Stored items
theorem execLdcFaultClear_keeps {W : List Part} {Q : Nat → Bool} {s0 : State} {r : Req} {d : Word} {s : State}
    (w50 : Q 50 = true) (wiCode_8 : Q (iCode 8) = true) (wiFn_n : ∀ n, Q (iFn n) = true) (wpgEvr : Q pgEvr = true) (wpgLdc : Q pgLdc = true) (wpgSys : Q pgSys = true) (wrecorder : Part.recorder ∈ W) (wfield : Part.field ∈ W)
    (hK : Keeps W Q s0 s) : Res.Keeps W Q s0 (execLdcFaultClear r d s) := by
  unfold execLdcFaultClear
  repeat' (first
    | with_reducible assumption
    | with_reducible exact id
    | with_reducible exact fun k => Mem.wf_writeBytes k
    | with_reducible exact fun k => Mem.wf_erase k
    | with_reducible exact fun k => SMap.wf_set k
    | with_reducible exact fun k => SMap.wf_drop k
    | with_reducible exact fun k => SMap.wf_foldl k
    | with_reducible exact fun k => SMap.wf_foldl (SMap.wf_drop k)
    | with_reducible exact fun _ _ k => absurd k List.not_mem_nil
    | intro _
    | with_reducible exact wiFn_n _
    | with_reducible apply State.access_keeps
    | with_reducible apply State.start_keeps
    | with_reducible apply State.ldClears_keeps
    | with_reducible apply keeps_next
    | with_reducible apply keeps_foldl
    | with_reducible apply keeps_foldl1
    | with_reducible exact Or.inr (by assumption)
    | with_reducible exact Or.inl rfl
    | dsimp only
    | (simp only [keeps_mk_eq]; with_reducible apply keeps_mk)
    | with_reducible apply keeps_ite
    | with_reducible apply keeps_ite1
    | split)

theorem execLdcTotalShed_keeps {W : List Part} {Q : Nat → Bool} {s0 : State} {ma : List Nat} {s : State}
    (wiFn_n : ∀ n, Q (iFn n) = true) (wpgLdc : Q pgLdc = true)
    (hK : Keeps W Q s0 s) : Res.Keeps W Q s0 (execLdcTotalShed ma s) := by
  unfold execLdcTotalShed
  repeat' (first
    | with_reducible assumption
    | with_reducible exact id
    | with_reducible exact fun k => Mem.wf_writeBytes k
    | with_reducible exact fun k => Mem.wf_erase k
    | with_reducible exact fun k => SMap.wf_set k
    | with_reducible exact fun k => SMap.wf_drop k
    | with_reducible exact fun k => SMap.wf_foldl k
    | with_reducible exact fun k => SMap.wf_foldl (SMap.wf_drop k)
    | with_reducible exact fun _ _ k => absurd k List.not_mem_nil
    | intro _
    | with_reducible exact wiFn_n _
    | with_reducible apply State.start_keeps
    | with_reducible apply State.wr_keeps
    | with_reducible apply State.raise_keeps
    | with_reducible apply State.ldFault_keeps
    | with_reducible apply State.ldOff_keeps
    | with_reducible apply State.setLdBit_keeps
    | with_reducible apply keeps_next
    | with_reducible apply keeps_foldl
    | with_reducible apply keeps_foldl1
    | with_reducible exact Or.inr (by assumption)
    | with_reducible exact Or.inl rfl
    | dsimp only
    | (simp only [keeps_mk_eq]; with_reducible apply keeps_mk)
    | with_reducible apply keeps_ite
    | with_reducible apply keeps_ite1
    | split)

theorem execLdcOpenLoad_keeps {W : List Part} {Q : Nat → Bool} {s0 : State} {n : Fin 12} {low : Bool} {s : State}
    (wiFn_n : ∀ n, Q (iFn n) = true) (wpgLdc : Q pgLdc = true)
    (hK : Keeps W Q s0 s) : Res.Keeps W Q s0 (execLdcOpenLoad n low s) := by
  unfold execLdcOpenLoad
  repeat' (first
    | with_reducible assumption
    | with_reducible exact id
    | with_reducible exact fun k => Mem.wf_writeBytes k
    | with_reducible exact fun k => Mem.wf_erase k
    | with_reducible exact fun k => SMap.wf_set k
    | with_reducible exact fun k => SMap.wf_drop k
    | with_reducible exact fun k => SMap.wf_foldl k
    | with_reducible exact fun k => SMap.wf_foldl (SMap.wf_drop k)
    | with_reducible exact fun _ _ k => absurd k List.not_mem_nil
    | intro _
    | with_reducible exact wiFn_n _
    | with_reducible apply State.start_keeps
    | with_reducible apply State.ldFault_keeps
    | with_reducible apply State.wr_keeps
    | with_reducible apply keeps_next
    | with_reducible apply keeps_foldl
    | with_reducible apply keeps_foldl1
    | with_reducible exact Or.inr (by assumption)
    | with_reducible exact Or.inl rfl
    | dsimp only
    | (simp only [keeps_mk_eq]; with_reducible apply keeps_mk)
    | with_reducible apply keeps_ite
    | with_reducible apply keeps_ite1
    | split)

theorem State.ldcNotice_keeps {W : List Part} {Q : Nat → Bool} {s0 : State} {s : State}
    (wpgLdc : Q pgLdc = true)
    (hK : Keeps W Q s0 s) : Keeps W Q s0 (State.ldcNotice s) := by
  unfold State.ldcNotice
  repeat' (first
    | with_reducible assumption
    | with_reducible exact id
    | with_reducible exact fun k => Mem.wf_writeBytes k
    | with_reducible exact fun k => Mem.wf_erase k
    | with_reducible exact fun k => SMap.wf_set k
    | with_reducible exact fun k => SMap.wf_drop k
    | with_reducible exact fun k => SMap.wf_foldl k
    | with_reducible exact fun k => SMap.wf_foldl (SMap.wf_drop k)
    | with_reducible exact fun _ _ k => absurd k List.not_mem_nil
    | intro _
    | with_reducible apply State.ldOff_keeps
    | with_reducible apply State.wr_keeps
    | with_reducible apply keeps_next
    | with_reducible apply keeps_foldl
    | with_reducible apply keeps_foldl1
    | with_reducible exact Or.inr (by assumption)
    | with_reducible exact Or.inl rfl
    | dsimp only
    | (simp only [keeps_mk_eq]; with_reducible apply keeps_mk)
    | with_reducible apply keeps_ite
    | with_reducible apply keeps_ite1
    | split)

theorem State.resetNotice_keeps {W : List Part} {Q : Nat → Bool} {s0 : State} {s : State} {warm : Bool}
    (wiFn_n : ∀ n, Q (iFn n) = true) (wpgFio : Q pgFio = true) (wpgLdc : Q pgLdc = true)
    (hK : Keeps W Q s0 s) : Keeps W Q s0 (State.resetNotice s warm) := by
  unfold State.resetNotice
  repeat' (first
    | with_reducible assumption
    | with_reducible exact id
    | with_reducible exact fun k => Mem.wf_writeBytes k
    | with_reducible exact fun k => Mem.wf_erase k
    | with_reducible exact fun k => SMap.wf_set k
    | with_reducible exact fun k => SMap.wf_drop k
    | with_reducible exact fun k => SMap.wf_foldl k
    | with_reducible exact fun k => SMap.wf_foldl (SMap.wf_drop k)
    | with_reducible exact fun _ _ k => absurd k List.not_mem_nil
    | intro _
    | with_reducible exact wiFn_n _
    | with_reducible apply State.ldcNotice_keeps
    | with_reducible apply State.fioNotice_keeps
    | with_reducible apply keeps_next
    | with_reducible apply keeps_foldl
    | with_reducible apply keeps_foldl1
    | with_reducible exact Or.inr (by assumption)
    | with_reducible exact Or.inl rfl
    | dsimp only
    | (simp only [keeps_mk_eq]; with_reducible apply keeps_mk)
    | with_reducible apply keeps_ite
    | with_reducible apply keeps_ite1
    | split)

theorem State.ldcReset_keeps {W : List Part} {Q : Nat → Bool} {s0 : State} {s : State}
    (wiForce_pgLdc : Q (iForce pgLdc) = true) (wpgLdc : Q pgLdc = true)
    (hK : Keeps W Q s0 s) : Keeps W Q s0 (State.ldcReset s) := by
  unfold State.ldcReset
  repeat' (first
    | with_reducible assumption
    | with_reducible exact id
    | with_reducible exact fun k => Mem.wf_writeBytes k
    | with_reducible exact fun k => Mem.wf_erase k
    | with_reducible exact fun k => SMap.wf_set k
    | with_reducible exact fun k => SMap.wf_drop k
    | with_reducible exact fun k => SMap.wf_foldl k
    | with_reducible exact fun k => SMap.wf_foldl (SMap.wf_drop k)
    | with_reducible exact fun _ _ k => absurd k List.not_mem_nil
    | intro _
    | with_reducible apply State.resetInsts_one
    | with_reducible apply State.resetInsts_keeps
    | with_reducible apply State.resetInst_keeps
    | with_reducible apply State.wr_keeps
    | with_reducible apply keeps_next
    | with_reducible apply keeps_foldl
    | with_reducible apply keeps_foldl1
    | with_reducible exact Or.inr (by assumption)
    | with_reducible exact Or.inl rfl
    | dsimp only
    | (simp only [keeps_mk_eq]; with_reducible apply keeps_mk)
    | with_reducible apply keeps_ite
    | with_reducible apply keeps_ite1
    | split)

theorem State.fieldStart_keeps {W : List Part} {Q : Nat → Bool} {s0 : State} {s : State}
    (w50 : Q 50 = true) (wiForce_pgLdc : Q (iForce pgLdc) = true) (wpgFio : Q pgFio = true) (wpgLdc : Q pgLdc = true) (wfield : Part.field ∈ W)
    (hK : Keeps W Q s0 s) : Keeps W Q s0 (State.fieldStart s) := by
  unfold State.fieldStart
  repeat' (first
    | with_reducible assumption
    | with_reducible exact id
    | with_reducible exact fun k => Mem.wf_writeBytes k
    | with_reducible exact fun k => Mem.wf_erase k
    | with_reducible exact fun k => SMap.wf_set k
    | with_reducible exact fun k => SMap.wf_drop k
    | with_reducible exact fun k => SMap.wf_foldl k
    | with_reducible exact fun k => SMap.wf_foldl (SMap.wf_drop k)
    | with_reducible exact fun _ _ k => absurd k List.not_mem_nil
    | intro _
    | with_reducible apply State.resetInsts_one
    | with_reducible apply State.resetInst_keeps
    | with_reducible apply State.resetInsts_keeps
    | with_reducible apply keeps_next
    | with_reducible apply keeps_foldl
    | with_reducible apply keeps_foldl1
    | with_reducible exact Or.inr (by assumption)
    | with_reducible exact Or.inl rfl
    | dsimp only
    | (simp only [keeps_mk_eq]; with_reducible apply keeps_mk)
    | with_reducible apply keeps_ite
    | with_reducible apply keeps_ite1
    | split)

theorem execFieldPowerOn_keeps {W : List Part} {Q : Nat → Bool} {s0 : State} {s : State}
    (w50 : Q 50 = true) (wiForce_pgLdc : Q (iForce pgLdc) = true) (wpgFio : Q pgFio = true) (wpgLdc : Q pgLdc = true) (wfield : Part.field ∈ W)
    (hK : Keeps W Q s0 s) : Res.Keeps W Q s0 (execFieldPowerOn s) := by
  unfold execFieldPowerOn
  repeat' (first
    | with_reducible assumption
    | with_reducible exact id
    | with_reducible exact fun k => Mem.wf_writeBytes k
    | with_reducible exact fun k => Mem.wf_erase k
    | with_reducible exact fun k => SMap.wf_set k
    | with_reducible exact fun k => SMap.wf_drop k
    | with_reducible exact fun k => SMap.wf_foldl k
    | with_reducible exact fun k => SMap.wf_foldl (SMap.wf_drop k)
    | with_reducible exact fun _ _ k => absurd k List.not_mem_nil
    | intro _
    | with_reducible apply State.start_keeps
    | with_reducible apply State.modFld_keeps
    | with_reducible apply State.fieldStart_keeps
    | with_reducible apply keeps_next
    | with_reducible apply keeps_foldl
    | with_reducible apply keeps_foldl1
    | with_reducible exact Or.inr (by assumption)
    | with_reducible exact Or.inl rfl
    | dsimp only
    | (simp only [keeps_mk_eq]; with_reducible apply keeps_mk)
    | with_reducible apply keeps_ite
    | with_reducible apply keeps_ite1
    | split)

theorem execFieldDieReset_keeps {W : List Part} {Q : Nat → Bool} {s0 : State} {s : State}
    (w50 : Q 50 = true) (wiForce_pgLdc : Q (iForce pgLdc) = true) (wpgFio : Q pgFio = true) (wpgLdc : Q pgLdc = true) (wfield : Part.field ∈ W)
    (hK : Keeps W Q s0 s) : Res.Keeps W Q s0 (execFieldDieReset s) := by
  unfold execFieldDieReset
  repeat' (first
    | with_reducible assumption
    | with_reducible exact id
    | with_reducible exact fun k => Mem.wf_writeBytes k
    | with_reducible exact fun k => Mem.wf_erase k
    | with_reducible exact fun k => SMap.wf_set k
    | with_reducible exact fun k => SMap.wf_drop k
    | with_reducible exact fun k => SMap.wf_foldl k
    | with_reducible exact fun k => SMap.wf_foldl (SMap.wf_drop k)
    | with_reducible exact fun _ _ k => absurd k List.not_mem_nil
    | intro _
    | with_reducible apply State.start_keeps
    | with_reducible apply State.modFld_keeps
    | with_reducible apply State.fieldStart_keeps
    | with_reducible apply keeps_next
    | with_reducible apply keeps_foldl
    | with_reducible apply keeps_foldl1
    | with_reducible exact Or.inr (by assumption)
    | with_reducible exact Or.inl rfl
    | dsimp only
    | (simp only [keeps_mk_eq]; with_reducible apply keeps_mk)
    | with_reducible apply keeps_ite
    | with_reducible apply keeps_ite1
    | split)

theorem execHeartbeatSend_keeps {W : List Part} {Q : Nat → Bool} {s0 : State} {valid : Bool} {s : State}
    (w50 : Q 50 = true) (wfield : Part.field ∈ W)
    (hK : Keeps W Q s0 s) : Res.Keeps W Q s0 (execHeartbeatSend valid s) := by
  unfold execHeartbeatSend
  repeat' (first
    | with_reducible assumption
    | with_reducible exact id
    | with_reducible exact fun k => Mem.wf_writeBytes k
    | with_reducible exact fun k => Mem.wf_erase k
    | with_reducible exact fun k => SMap.wf_set k
    | with_reducible exact fun k => SMap.wf_drop k
    | with_reducible exact fun k => SMap.wf_foldl k
    | with_reducible exact fun k => SMap.wf_foldl (SMap.wf_drop k)
    | with_reducible exact fun _ _ k => absurd k List.not_mem_nil
    | intro _
    | with_reducible apply State.start_keeps
    | with_reducible apply State.wr_keeps
    | with_reducible apply State.modFld_keeps
    | with_reducible apply State.bump_keeps
    | with_reducible apply keeps_next
    | with_reducible apply keeps_foldl
    | with_reducible apply keeps_foldl1
    | with_reducible exact Or.inr (by assumption)
    | with_reducible exact Or.inl rfl
    | dsimp only
    | (simp only [keeps_mk_eq]; with_reducible apply keeps_mk)
    | with_reducible apply keeps_ite
    | with_reducible apply keeps_ite1
    | split)

theorem execHeartbeatSilence_keeps {W : List Part} {Q : Nat → Bool} {s0 : State} {s : State}
    (w50 : Q 50 = true) (wiFn_n : ∀ n, Q (iFn n) = true) (wpgFio : Q pgFio = true) (wpgLdc : Q pgLdc = true) (wfield : Part.field ∈ W)
    (hK : Keeps W Q s0 s) : Res.Keeps W Q s0 (execHeartbeatSilence s) := by
  unfold execHeartbeatSilence
  repeat' (first
    | with_reducible assumption
    | with_reducible exact id
    | with_reducible exact fun k => Mem.wf_writeBytes k
    | with_reducible exact fun k => Mem.wf_erase k
    | with_reducible exact fun k => SMap.wf_set k
    | with_reducible exact fun k => SMap.wf_drop k
    | with_reducible exact fun k => SMap.wf_foldl k
    | with_reducible exact fun k => SMap.wf_foldl (SMap.wf_drop k)
    | with_reducible exact fun _ _ k => absurd k List.not_mem_nil
    | intro _
    | with_reducible exact wiFn_n _
    | with_reducible apply State.start_keeps
    | with_reducible apply State.wr_keeps
    | with_reducible apply State.modFld_keeps
    | with_reducible apply State.fioSilence_keeps
    | with_reducible apply State.ldcNotice_keeps
    | with_reducible apply keeps_next
    | with_reducible apply keeps_foldl
    | with_reducible apply keeps_foldl1
    | with_reducible exact Or.inr (by assumption)
    | with_reducible exact Or.inl rfl
    | dsimp only
    | (simp only [keeps_mk_eq]; with_reducible apply keeps_mk)
    | with_reducible apply keeps_ite
    | with_reducible apply keeps_ite1
    | split)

- Task to carry out:
Check each line above for the word "pgLdc" and copy the ones that have it.

- Result for this task:
    (w50 : Q 50 = true) (wiCode_8 : Q (iCode 8) = true) (wiFn_n : ∀ n, Q (iFn n) = true) (wpgEvr : Q pgEvr = true) (wpgLdc : Q pgLdc = true) (wpgSys : Q pgSys = true) (wrecorder : Part.recorder ∈ W) (wfield : Part.field ∈ W)
    (wiFn_n : ∀ n, Q (iFn n) = true) (wpgLdc : Q pgLdc = true)
    (wiFn_n : ∀ n, Q (iFn n) = true) (wpgLdc : Q pgLdc = true)
    (wpgLdc : Q pgLdc = true)
    (wiFn_n : ∀ n, Q (iFn n) = true) (wpgFio : Q pgFio = true) (wpgLdc : Q pgLdc = true)
    (wiForce_pgLdc : Q (iForce pgLdc) = true) (wpgLdc : Q pgLdc = true)
    (w50 : Q 50 = true) (wiForce_pgLdc : Q (iForce pgLdc) = true) (wpgFio : Q pgFio = true) (wpgLdc : Q pgLdc = true) (wfield : Part.field ∈ W)
    (w50 : Q 50 = true) (wiForce_pgLdc : Q (iForce pgLdc) = true) (wpgFio : Q pgFio = true) (wpgLdc : Q pgLdc = true) (wfield : Part.field ∈ W)
    (w50 : Q 50 = true) (wiForce_pgLdc : Q (iForce pgLdc) = true) (wpgFio : Q pgFio = true) (wpgLdc : Q pgLdc = true) (wfield : Part.field ∈ W)
    (w50 : Q 50 = true) (wiFn_n : ∀ n, Q (iFn n) = true) (wpgFio : Q pgFio = true) (wpgLdc : Q pgLdc = true) (wfield : Part.field ∈ W)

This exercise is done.